§ Problem: Write out exactly the lines from the first line of the records below through the line that contains "is closed. -/", and stop there.

§ Records from a collection:
##############################
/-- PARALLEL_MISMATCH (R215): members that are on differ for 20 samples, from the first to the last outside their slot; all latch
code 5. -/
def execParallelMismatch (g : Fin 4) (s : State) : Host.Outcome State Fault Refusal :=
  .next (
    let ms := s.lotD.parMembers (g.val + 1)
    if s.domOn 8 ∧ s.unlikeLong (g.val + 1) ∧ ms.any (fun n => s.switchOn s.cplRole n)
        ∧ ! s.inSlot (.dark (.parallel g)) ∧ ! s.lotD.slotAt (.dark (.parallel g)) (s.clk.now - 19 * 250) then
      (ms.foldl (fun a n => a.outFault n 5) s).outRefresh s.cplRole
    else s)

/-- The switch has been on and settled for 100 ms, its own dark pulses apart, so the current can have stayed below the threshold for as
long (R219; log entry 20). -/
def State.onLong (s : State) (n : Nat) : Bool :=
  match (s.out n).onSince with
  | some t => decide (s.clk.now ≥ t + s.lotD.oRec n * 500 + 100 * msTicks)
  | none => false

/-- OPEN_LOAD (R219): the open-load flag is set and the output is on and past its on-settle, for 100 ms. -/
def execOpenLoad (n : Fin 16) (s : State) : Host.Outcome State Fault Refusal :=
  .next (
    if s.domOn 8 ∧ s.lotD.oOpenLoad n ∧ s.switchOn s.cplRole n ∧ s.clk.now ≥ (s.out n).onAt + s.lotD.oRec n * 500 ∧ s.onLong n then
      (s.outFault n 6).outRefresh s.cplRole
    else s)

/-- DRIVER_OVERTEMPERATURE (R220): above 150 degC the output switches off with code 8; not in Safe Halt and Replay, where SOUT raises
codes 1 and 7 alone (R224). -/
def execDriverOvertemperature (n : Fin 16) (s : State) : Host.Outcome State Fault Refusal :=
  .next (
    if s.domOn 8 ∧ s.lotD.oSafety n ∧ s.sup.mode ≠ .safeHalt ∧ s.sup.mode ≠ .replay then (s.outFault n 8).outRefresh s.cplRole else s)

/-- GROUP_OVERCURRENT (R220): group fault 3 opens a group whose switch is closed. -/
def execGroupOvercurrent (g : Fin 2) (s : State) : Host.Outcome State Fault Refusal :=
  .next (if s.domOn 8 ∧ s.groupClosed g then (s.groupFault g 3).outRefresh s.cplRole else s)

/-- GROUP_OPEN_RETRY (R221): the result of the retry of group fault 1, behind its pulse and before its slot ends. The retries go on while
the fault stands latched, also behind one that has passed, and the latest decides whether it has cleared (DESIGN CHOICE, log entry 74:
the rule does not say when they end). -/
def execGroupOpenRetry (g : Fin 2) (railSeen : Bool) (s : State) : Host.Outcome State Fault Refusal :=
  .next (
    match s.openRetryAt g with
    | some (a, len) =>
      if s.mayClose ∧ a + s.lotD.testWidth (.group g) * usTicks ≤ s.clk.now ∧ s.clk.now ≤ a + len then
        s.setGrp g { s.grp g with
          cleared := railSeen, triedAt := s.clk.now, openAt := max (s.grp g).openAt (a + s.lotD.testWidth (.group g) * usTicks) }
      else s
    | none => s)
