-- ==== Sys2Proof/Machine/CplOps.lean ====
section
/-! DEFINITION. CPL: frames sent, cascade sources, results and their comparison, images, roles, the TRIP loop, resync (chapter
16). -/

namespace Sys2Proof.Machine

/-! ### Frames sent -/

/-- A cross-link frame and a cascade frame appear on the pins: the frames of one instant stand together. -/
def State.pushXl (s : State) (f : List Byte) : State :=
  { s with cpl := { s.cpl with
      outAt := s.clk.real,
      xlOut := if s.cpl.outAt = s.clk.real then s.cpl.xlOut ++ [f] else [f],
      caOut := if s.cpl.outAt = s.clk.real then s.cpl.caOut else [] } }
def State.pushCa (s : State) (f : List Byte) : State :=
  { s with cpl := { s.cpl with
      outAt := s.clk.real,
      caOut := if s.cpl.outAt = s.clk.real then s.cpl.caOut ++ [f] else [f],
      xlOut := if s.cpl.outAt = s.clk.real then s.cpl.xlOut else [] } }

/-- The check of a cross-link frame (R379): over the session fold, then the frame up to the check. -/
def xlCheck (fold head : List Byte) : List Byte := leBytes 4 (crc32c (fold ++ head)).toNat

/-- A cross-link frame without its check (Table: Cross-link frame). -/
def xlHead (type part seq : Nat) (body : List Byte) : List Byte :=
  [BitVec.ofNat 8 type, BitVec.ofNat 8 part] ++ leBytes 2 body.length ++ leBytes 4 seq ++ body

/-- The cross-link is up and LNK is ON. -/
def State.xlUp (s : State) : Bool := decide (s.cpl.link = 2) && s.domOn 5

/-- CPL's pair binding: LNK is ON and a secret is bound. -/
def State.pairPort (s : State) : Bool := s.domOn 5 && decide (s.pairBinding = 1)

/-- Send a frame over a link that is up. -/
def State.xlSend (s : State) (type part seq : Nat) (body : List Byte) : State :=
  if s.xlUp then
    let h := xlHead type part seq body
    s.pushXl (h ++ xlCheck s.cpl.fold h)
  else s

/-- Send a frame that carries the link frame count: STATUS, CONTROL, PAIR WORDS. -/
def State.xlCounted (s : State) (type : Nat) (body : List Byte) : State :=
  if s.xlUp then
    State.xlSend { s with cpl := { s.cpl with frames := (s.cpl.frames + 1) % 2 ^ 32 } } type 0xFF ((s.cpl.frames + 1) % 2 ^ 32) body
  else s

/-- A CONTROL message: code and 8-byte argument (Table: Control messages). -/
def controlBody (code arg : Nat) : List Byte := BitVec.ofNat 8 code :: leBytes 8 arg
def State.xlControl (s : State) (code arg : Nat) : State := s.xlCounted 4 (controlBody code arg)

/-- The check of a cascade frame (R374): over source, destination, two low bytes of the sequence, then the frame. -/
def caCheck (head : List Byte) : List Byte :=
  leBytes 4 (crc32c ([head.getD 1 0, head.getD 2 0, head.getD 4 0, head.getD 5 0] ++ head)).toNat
##############################
§ Your response:
/-- PARALLEL_MISMATCH (R215): members that are on differ for 20 samples, from the first to the last outside their slot; all latch
code 5. -/
def execParallelMismatch (g : Fin 4) (s : State) : Host.Outcome State Fault Refusal :=
  .next (
    let ms := s.lotD.parMembers (g.val + 1)
    if s.domOn 8 ∧ s.unlikeLong (g.val + 1) ∧ ms.any (fun n => s.switchOn s.cplRole n)
        ∧ ! s.inSlot (.dark (.parallel g)) ∧ ! s.lotD.slotAt (.dark (.parallel g)) (s.clk.now - 19 * 250) then
      (ms.foldl (fun a n => a.outFault n 5) s).outRefresh s.cplRole
    else s)

/-- The switch has been on and settled for 100 ms, its own dark pulses apart, so the current can have stayed below the threshold for as
long (R219; log entry 20). -/
def State.onLong (s : State) (n : Nat) : Bool :=
  match (s.out n).onSince with
  | some t => decide (s.clk.now ≥ t + s.lotD.oRec n * 500 + 100 * msTicks)
  | none => false

/-- OPEN_LOAD (R219): the open-load flag is set and the output is on and past its on-settle, for 100 ms. -/
def execOpenLoad (n : Fin 16) (s : State) : Host.Outcome State Fault Refusal :=
  .next (
    if s.domOn 8 ∧ s.lotD.oOpenLoad n ∧ s.switchOn s.cplRole n ∧ s.clk.now ≥ (s.out n).onAt + s.lotD.oRec n * 500 ∧ s.onLong n then
      (s.outFault n 6).outRefresh s.cplRole
    else s)

/-- DRIVER_OVERTEMPERATURE (R220): above 150 degC the output switches off with code 8; not in Safe Halt and Replay, where SOUT raises
codes 1 and 7 alone (R224). -/
def execDriverOvertemperature (n : Fin 16) (s : State) : Host.Outcome State Fault Refusal :=
  .next (
    if s.domOn 8 ∧ s.lotD.oSafety n ∧ s.sup.mode ≠ .safeHalt ∧ s.sup.mode ≠ .replay then (s.outFault n 8).outRefresh s.cplRole else s)

/-- GROUP_OVERCURRENT (R220): group fault 3 opens a group whose switch is closed. -/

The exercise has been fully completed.